I created a detailed instruction manual on how to run the museum, with all the information a stranger could require to effectively manage the museum. But this manual sits, ignored, on my computer, because I was only given 30 minutes to turn over my keys, and the reins, to the museum. I couldn't possibly have any information that they would need. I couldn't possibly provide anything the museum requires.

People suck.

4 comments:

Vellum said...

Some people suck more than others. I can think of a couple right now.

clio's disciple said...

That's despicable and appalling. I shared your story with my partner, who agrees, and wonders if their behavior is even legal. It might not be worth your time to investigate, though. In any case, I'm sorry they're jerks.

Chris Laning said...

Yeah, some people DO cut off their noses to spite their faces. Sorry to hear you got that treatment.

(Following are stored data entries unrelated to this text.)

-- ==== Sys2Proof/Machine/Sprue.lean ====
section
/-! DEFINITION. The Sprue's instructions on bytes: loads and stores, Decdal elements, atomics, ordering, waits, spills,
queues, k loads and cache operations (R197-R208, R213-R217). Image space is in Image. -/

namespace Sys2Proof.Machine

/-! ### Accesses of a lane -/

/-- n, the bytes of an access (R170). -/
def accBytes (w : CastWord) : Nat := widthOf w.ty w.lc / 8

/-- The data operand B of `n` cells (R194). -/
def dataB (g : Group) (w : CastWord) (t : Thread) (n : Nat) : Nat := if w.kd then g.kcells w.b.toNat n else t.cells w.b.toNat n

/-- Whether a word acquires or releases at a scope that reaches the home slices (R181, R183). -/
def acquiresWide (w : CastWord) : Bool := (w.ord == 1 || w.ord == 3) && wideScope w.scope
def releasesWide (w : CastWord) : Bool := decide (2 ≤ w.ord) && wideScope w.scope

/-- How a word's write reaches a state word (R37): release at dev or wider, a compare-and-swap at dev or wider. -/
def wkindOf (w : CastWord) (cas : Bool) : WKind := { rel := decide (2 ≤ w.ord ∧ 5 ≤ w.scope), cas := cas && decide (5 ≤ w.scope) }

/-- A release before a word's writes (R183). -/
def beforeRelease (v : View) (w : CastWord) (s : State) : State := if releasesWide w then (s.release v.c).1 else s

/-- The acquire of a read that performed at `loc`: of the latest release that its sectors keep, or, at a scratchpad,
host or peer byte, of the latest release logged (R177, R183). -/
def View.acquireAt (v : View) (s : State) (loc : Loc) (n : Nat) : State :=
  match loc with
  | .pad _ _ => s.acquire v.c (s.hearth.nextEpoch - 1)
  | .glob _ => match v.trLoc .r loc n with
    | .ok ps => s.acquire v.c (ps.foldl (fun e p => max e (if s.isHomed p.1 then s.epochOf p.1 p.2 else s.hearth.nextEpoch - 1)) 0)
    | _ => s

/-- Keep the epoch of a write at the home slice with its sectors (R183). -/
def View.stamp (v : View) (s : State) (loc : Loc) (n : Nat) : State :=
  match v.trLoc .w loc n with
  | .ok ps => ps.foldl (fun s p => if s.isHomed p.1 then s.stampEpoch p.1 p.2 (s.hearth.nextEpoch - 1) else s) s
  | _ => s

/-- What a read gives a lane (R169 step 5, R192, R479). -/
def lanePut (r : PRes) (t : Thread) (a : Nat) (f : Nat → LaneRes) : LaneRes :=
  match r with
  | .ok x => f x
  | .poison => .trap t causePoison (BitVec.ofNat 64 a)
  | .refused => .trap t causeAccess (BitVec.ofNat 64 a)

/-- A constant-space read: bytes of a sector that the constant cache does not hold are filled first (R168). -/
def State.constRead (s : State) (c : Nat) : List (Nat × Nat) → State × PRes
  | [] => (s, .ok 0)
  | p :: ps =>
    let (s, a) :=
      if !s.isHomed p.1 then (s, s.homeRead p.1 p.2)
      else
        let cold := (sectorsOf p.1 p.2).filter fun sec => (tfind (s.core c).konst sec).isNone
        if cold.any s.mem.poison.contains then (s, .poison)
        else
          let s := cold.foldl (fun s sec => s.cacheTouch (32 * sec) 32 false) s
          let s := s.setCore c { s.core c with
            konst := cold.foldl (fun t sec => tput t sec (BitVec.ofNat 256 (s.rawRead (32 * sec) 32))) (s.core c).konst }
          let byte (x : Nat) : Nat := bits (tget 0#256 (s.core c).konst (x / 32)).toNat (8 * (x % 32)) 8
          (s, .ok (packLE 1 ((List.range p.2).map fun i => byte (p.1 + i))))
    let (s, b) := State.constRead s c ps
    (s, joinRes p.2 a b)

/-- Read a place in a space, for a word of the given ordering: a wide acquire reads at the home slice in constant space
too (R168, R181). -/
def View.load (v : View) (s : State) (w : CastWord) (loc : Loc) (n : Nat) : State × PRes :=
  match w.space, loc with
  | 5, .glob _ => match v.trLoc .r loc n with
    | .ok ps => if acquiresWide w then s.readParts v.c true ps else s.constRead v.c ps
    | _ => (s, .refused)
  | _, _ => v.read s (acquiresWide w) loc n

/-! ### ld and st (R197) -/

/-- The load of one lane, and what it leaves in D. -/
def View.loadLane (v : View) (w : CastWord) (n : Nat) (put : Thread → Nat → LaneRes) (s : State) (t : Thread) : State × LaneRes :=
  let a := addressOf w v.g t
  match v.locate t w.space a n with
  | none => (s, .trap t causeAccess (BitVec.ofNat 64 a))
  | some loc =>
    let (s, r) := v.load s w loc n
    let s := if acquiresWide w then v.acquireAt s loc n else s
    (s, lanePut r t a (put t))

/-- The store of one lane. A write that the home slice rejects is reported, and the thread goes on (R39). -/
def View.storeLane (v : View) (w : CastWord) (n x : Nat) (s : State) (t : Thread) : State :=
  let a := addressOf w v.g t
  match v.locate t w.space a n with
  | none => s
  | some loc =>
    let (s, good) := v.write s (releasesWide w) (wkindOf w false) loc n x
    let s := if releasesWide w then v.stamp s loc n else s
    if good then s else s.fault (threadEntry v.g.launch v.c t causeAccess false v.nd.pc (BitVec.ofNat 64 a))

/-- R197: ld outside image space. -/
def View.ld (v : View) (i : Instr) (w : CastWord) : State :=
  let n := accBytes w
  v.memory i w .r (fun _ t => v.checkAccess t w.space (addressOf w v.g t) n n .r)
    (fun s _ t => v.loadLane w n (fun t x => putInt w t x) s t)

/-- R197: st outside image space. -/
def View.st (v : View) (i : Instr) (w : CastWord) : State :=
  let n := accBytes w
  v.memory i w .w (fun _ t => v.checkAccess t w.space (addressOf w v.g t) n n .w)
    (fun s _ t => (v.storeLane w n (dataB v.g w t (cellsOf w.lc) % 256 ^ n) s t, .ok t)) (beforeRelease v w)

/-! ### Decdal elements (R199, R224, R225) -/

/-- The size code, MOD[7:5]. -/
def sizeCode (w : CastWord) : Nat := (w.mod >>> 5).toNat

/-- The cells of the address operand, which sst draws with (R229). -/
def addrWords (g : Group) (w : CastWord) (t : Thread) : List Nat :=
  let n := if w.space = 2 ∨ w.space = 3 ∨ w.space = 4 then 1 else 2
  wordsOf (32 * n) n (if w.ka then g.kcells w.a.toNat n else t.cells w.a.toNat n)

/-- R199: the element's value in the class LC, converted under PR; FMT where the element is malformed. -/
def View.elemIn (v : View) (w : CastWord) (t : Thread) (e : Nat) : LaneRes :=
  let f := fmtOf 0xC w.lc
  match decdalRead (sizeCode w) e with
  | none => .trap t causeFmt 0
  | some x =>
    let (p, exh) := effPrec t.pr f.prec
    let mode := rmodeOf (prRm t.pr)
    let rnd := if mode == .sst then draw (v.g.kreg 127) t.g (addrWords v.g w t) else 0
    let r := match x with | .nan _ => quietNan false | x => roundFV { f.target mode rnd with p := p } x
    .ok (((t.setCells w.d.toNat (cellsOf w.lc) (f.encode r.v)).exhausted exh r.inexact).flags r.flags)

/-- R199: ldd. The check of R231 comes before the operation (R234). -/
def execLdd (w : CastWord) (s : State) : Out :=
  onFrag s fun v =>
    let n := decdalBytes (sizeCode w)
    let f := fmtOf 0xC w.lc
    v.memory (.ldd w) w .r
      (fun _ t =>
        let (_, exh) := effPrec t.pr f.prec
        if exh && !prXa t.pr then .early causePrecExh (exhDetail (prP t.pr) f.prec)
        else v.checkAccess t w.space (addressOf w v.g t) n 2 .r)
      (fun s _ t => v.loadLane w n (fun t e => v.elemIn w t e) s t)

/-- R199: std, the value rounded to the precision of the size under PR.RM. -/
def execStd (w : CastWord) (s : State) : Out :=
  onFrag s fun v =>
    let n := decdalBytes (sizeCode w)
    let f := fmtOf 0xC w.lc
    let ef := decdalFmt n
    v.memory (.std w) w .w (fun _ t => v.checkAccess t w.space (addressOf w v.g t) n 2 .w)
      (fun s _ t =>
        let mode := rmodeOf (prRm t.pr)
        let k := cellsOf w.lc
        let x := t.cells w.b.toNat k
        let rnd := if mode == .sst then draw (v.g.kreg 127) t.g (addrWords v.g w t ++ wordsOf (32 * k) k x) else 0
        let r := roundFV (ef.target mode rnd) (f.decode x)
        (v.storeLane w n (decdalWrite (sizeCode w) r.v) s t, .ok (t.flags r.flags)))
      (beforeRelease v w)

/-! ### Atomics (R200-R202) -/

/-- The checks of an atomic: on host memory only add, exch and cas (R191), and, for red, the poison of its bytes. -/
def View.checkAtom (v : View) (w : CastWord) (t : Thread) (hostOk red : Bool) : LaneAct :=
  let n := accBytes w
  let a := addressOf w v.g t
  match v.checkAccess t w.space a n n .rw with
  | .ready => match v.locate t w.space a n with
    | some loc => match v.trLoc .rw loc n with
      | .ok ps =>
        if !hostOk && ps.any (fun p => v.s.isHost p.1) then .late causeAccess (BitVec.ofNat 64 a)
        else if red && ps.any (fun p => v.s.mem.poisoned p.1 p.2) then .late causePoison (BitVec.ofNat 64 a)
        else if ps.any (fun p => v.s.peerRefused p.1) then .late causeAccess (BitVec.ofNat 64 a)
        else .ready
      | _ => .ready
    | none => .ready
  | x => x

/-- One read-modify-write at its point (R190): the old value, or what stops it; a new value the home slice rejects is
not written (R39). `new` gives none where nothing is written. -/
def View.rmw (v : View) (s : State) (w : CastWord) (cas : Bool) (loc : Loc) (n : Nat) (new : Nat → Option Nat) : State × PRes × Bool :=
  let (s, r) := v.read s true loc n
  match r with
  | .ok old => match new old with
    | some x =>
      let (s, good) := v.write s true (wkindOf w cas) loc n x
      (if good then v.stamp s loc n else s, .ok old, good)
    | none => (s, .ok old, true)
  | r => (s, r, true)

/-- The shape of atom and cas: the old value goes to D. -/
def View.atomic (v : View) (i : Instr) (w : CastWord) (cas hostOk : Bool) (new : Thread → Nat → Option Nat) : State :=
  let n := accBytes w
  v.memory i w .rw (fun _ t => v.checkAtom w t hostOk false)
    (fun s _ t =>
      let a := addressOf w v.g t
      match v.locate t w.space a n with
      | none => (s, .trap t causeAccess (BitVec.ofNat 64 a))
      | some loc =>
        let (s, r, _) := v.rmw s w cas loc n (new t)
        let s := if acquiresWide w then v.acquireAt s loc n else s
        (s, lanePut r t a fun x => .ok (t.setCells w.d.toNat (cellsOf w.lc) (extend w.ty (8 * n) x))))
    (beforeRelease v w)

/-- R200: atom. -/
def execAtom (m : AtomOp) (w : CastWord) (s : State) : Out :=
  onFrag s fun v => v.atomic (.atom m w) w false (m == .add || m == .exch) fun t old =>
    let n := accBytes w
    some (atomVal m w.ty (8 * n) old (dataB v.g w t (cellsOf w.lc) % 256 ^ n))

/-- R202: cas writes C if old equals B. -/
def execCas (w : CastWord) (s : State) : Out :=
  onFrag s fun v => v.atomic (.cas w) w true true fun t old =>
    let n := accBytes w
    if old = dataB v.g w t (cellsOf w.lc) % 256 ^ n then some (t.cells w.c.toNat (cellsOf w.lc)) else none

/-- R201: red. A plain one on global memory travels through the routers (R349); any other performs at its point now. -/
def execRed (m : RedMemOp) (w : CastWord) (s : State) : Out :=
  onFrag s fun v =>
    let n := accBytes w
    v.memory (.red m w) w .rw (fun _ t => v.checkAtom w t (m == .add) true)
      (fun s _ t =>
        let a := addressOf w v.g t
        let b := dataB v.g w t (cellsOf w.lc) % 256 ^ n
        match v.locate t w.space a n with
        | none => (s, .trap t causeAccess (BitVec.ofNat 64 a))
        | some loc =>
          let parts := match v.trLoc .rw loc n with | .ok ps => ps | _ => []
          match w.ord, parts with
          | 0, [(pa, _)] =>
            if s.isHomed pa then
              let s := (s.l1WriteBackAll v.c).l1Flush v.c pa n
              -- the core's own dirty copy may have taken its marker home (R357)
              if s.mem.poisoned pa n then (s, .trap t causePoison (BitVec.ofNat 64 a))
              else
                let r : RedReq :=
                  { ctx := v.g.ctx, pa := pa, n := n, op := m, ty := w.ty, val := BitVec.ofNat 64 b
                    srcs := [{ launch := v.g.launch, thread := t.g, core := v.c, pc := v.nd.pc, addr := BitVec.ofNat 64 a, val := BitVec.ofNat 64 b }]
                    since := s.tick.toNat, prio := 3, evict := bits s.cur.word.toNat 40 3 }
                (s.enterRouter r, .ok t)
            else
              let (s, x, _) := v.rmw s w false loc n fun old => some (atomVal (redAtom m) w.ty (8 * n) old b)
              (s, lanePut x t a fun _ => .ok t)
          | _, _ =>
            let (s, x, good) := v.rmw s w false loc n fun old => some (atomVal (redAtom m) w.ty (8 * n) old b)
            (if good then s else s.fault (threadEntry v.g.launch v.c t causeAccess false v.nd.pc (BitVec.ofNat 64 a)), lanePut x t a fun _ => .ok t))
      (beforeRelease v w)

/-! ### Ordering (R203-R205) -/

/-- R203: fence. An acquire takes the latest release logged; fence.ar its own epoch (R183). -/
def execFence (w : CastWord) (s : State) : Out :=
  onFrag s fun v => v.uniform (.fence w) fun v =>
    if (v.active w).isEmpty then v.next v.g
    else
      let s := v.s.settleReds
      let s := if releasesWide w then (s.release v.c).1 else s
      let s := if acquiresWide w then s.acquire v.c (s.hearth.nextEpoch - 1) else s
      { v with s := s }.next v.g

/-- R204: mark orders the lanes' events; every event of the model has performed when the next word issues, but reds on
their way. -/
def execMark (w : CastWord) (s : State) : Out :=
  onFrag s fun v => v.uniform (.mark w) fun v =>
    if (v.active w).isEmpty then v.next v.g else { v with s := v.s.settleReds }.next v.g

/-- R205: qfence does not stall issue; it holds later events of the named queues (R184). -/
def execQfence (w : CastWord) (s : State) : Out :=
  onFrag s fun v => v.uniform (.qfence w) fun v =>
    let k := v.s.core v.c
    let q : QFence := { names := (w.mod >>> 5).setWidth 3, lanes := v.nd.mask, upTo := k.accepts, rank := v.g.rank }
    let fences := (v.g.fences ++ [q]).filter fun x => x.left v.g
    { v with s := v.s.settleReds }.next { v.g with fences := fences }
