/-- Whether two runs share a byte. -/
def Run.meets (x y : Run) : Bool := x.glob == y.glob && decide (x.lo < y.lo + y.len) && decide (y.lo < x.lo + x.len)
def meetAny (xs ys : List Run) : Bool := xs.any fun x => ys.any x.meets

/-- Whether two commands of a queue conflict, the first being earlier (R308, R309). -/
def State.ladleConflict (s : State) (c li b : Nat) (x y : LadleCmd) : Bool :=
  match x.kind, y.kind with
  | some (kx, _, _), some (ky, _, sy) =>
    if kx == .cont || ky == .cont || sy then true
    else
      let wx := footWrites c kx x.d
      let wy := footWrites c ky y.d
      meetAny wx wy || meetAny wx (s.footReads c li b ky y.d) || meetAny wy (s.footReads c li b kx x.d)
  | _, _ => true

/-- TIME of a command. -/
def LadleCmd.time (x : LadleCmd) : Nat := x.d.time

/-- Whether a command is free to start: every earlier conflicting command of its queue has completed, and no qfence holds it. -/
def State.ladleFree (s : State) (c : Nat) (g : Group) (x : LadleCmd) : Bool :=
  !g.ladleHeld x.rank x.seq &&
  ((g.ladle.queue.takeWhile fun y => y.seq != x.seq).filter fun y => !y.done).all fun y => !s.ladleConflict c g.launch g.block y x

/-- Buffer order: TIME, then acceptance (R305). -/
def LadleCmd.before (x y : LadleCmd) : Bool := decide (x.time < y.time) || (x.time == y.time && decide (x.seq < y.seq))

/-- The earliest of some entries in buffer order. -/
def firstCmd : List (Nat × Group × LadleCmd) → Option (Nat × Group × LadleCmd)
  | [] => none
  | x :: t => match firstCmd t with
    | none => some x
    | some y => if y.2.2.before x.2.2 then some y else some x

/-- Every queued command of a core, with its slot and group. -/
def Core.ladleCmds (k : Core) : List (Nat × Group × LadleCmd) :=
  k.groups.flatMap fun (sl, g) => g.ladle.queue.map fun x => (sl, g, x)

/-- Change one queued command. -/
def State.mapLadle (s : State) (c slot seq : Nat) (f : LadleCmd → LadleCmd) : State :=
  match s.group? c slot with
  | none => s
  | some g => s.setGroup c slot { g with ladle := { g.ladle with queue := g.ladle.queue.map fun x => if x.seq = seq then f x else x } }

/-- The command that would start next on a core, if any is due and free. -/
def State.nextStart (s : State) (c : Nat) : Option (Nat × Group × LadleCmd) :=
  firstCmd ((s.core c).ladleCmds.filter fun e =>
    !e.2.2.started && !e.2.2.done && !e.2.2.isKind .cont && !s.stopping c e.2.1 && decide (e.2.2.time ≤ s.tick.toNat) && s.ladleFree c e.2.1 e.2.2)

/-- R306: LADLE_START. -/
def execLadleStart (s : State) : Out :=
  match s.cur.arg with
  | .at c _ _ => match s.nextStart c with
    | some (sl, _, x) => .next (s.mapLadle c sl x.seq fun x => { x with started := true })
    | none => .next s
  | _ => .next s

/-! ### Moving elements (R307, R309-R312, R318) -/

/-- What reading or writing an element gives: a miss carries the access that missed, which the fault entry's KIND names (R346). -/
inductive ElemRes | ok (v : Nat) | miss (page : Nat) (need : Need) | fault (cause : Nat) (addr : Nat) deriving DecidableEq, Repr

/-- The global core and offset of a scratchpad address in a descriptor's space. -/
def padOf (c space a : Nat) : Nat × Nat :=
  if space = 2 then (c, a % 2 ^ 20) else (48 * flaskOf c + a / 2 ^ 20 % 64, a % 2 ^ 20)

/-- Read one element through the L1 of the core (R310). -/
def State.ladleRead (s : State) (c ctx li b : Nat) (fatal : List Nat) (space a n : Nat) : State × ElemRes :=
  if space = 1 then
    match s.translate c ctx fatal .r a with
    | .miss => (s, .miss (pageOf a) .r)
    | .hit pa =>
      let (s, r) := s.coreRead c pa n
      (s, match r with | .ok x => .ok x | .poison => .fault causePoison a | .refused => .fault causeAccess a)
    | _ => (s, .fault causeAccess a)
  else
    let (gc, off) := padOf c space a
    match s.window? gc li b with
    | some w => (s, if w.poisoned off n then .fault causePoison a else .ok (w.read off n))
    | none => (s, .fault causeAccess a)

/-- The entry of a command's fault (R318). -/
def ladleEntry (g : Group) (c : Nat) (x : LadleCmd) (cause : Nat) (detail : Nat) : FaultEntry :=
  { launch := g.launch, cause := cause, double := false, engine := true, source := 2, core := c, batch := x.batch, thread := x.srcG, pc := x.pc,
    detail := BitVec.ofNat 64 detail, counted := none }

I suppose that if they are inevitably closing, they would think that they don't _need_ your passwords, your instruction manual or anything else because it will all just go in the trash anyway. But they certainly did NOT have to be this nasty about it.

Sympathies.

Anonymous said...

Check your contract, if you got one, and see what obligations it puts you under in re, you know, handing back passwords and so on. They may have to come back to you and it would be good to know, at that point, what your negotiating position is.

But pfeh, what a bunch of goons to work for. You would seem to be well out of it. When it fails, what will happen to the inventory? Will it go to creditors?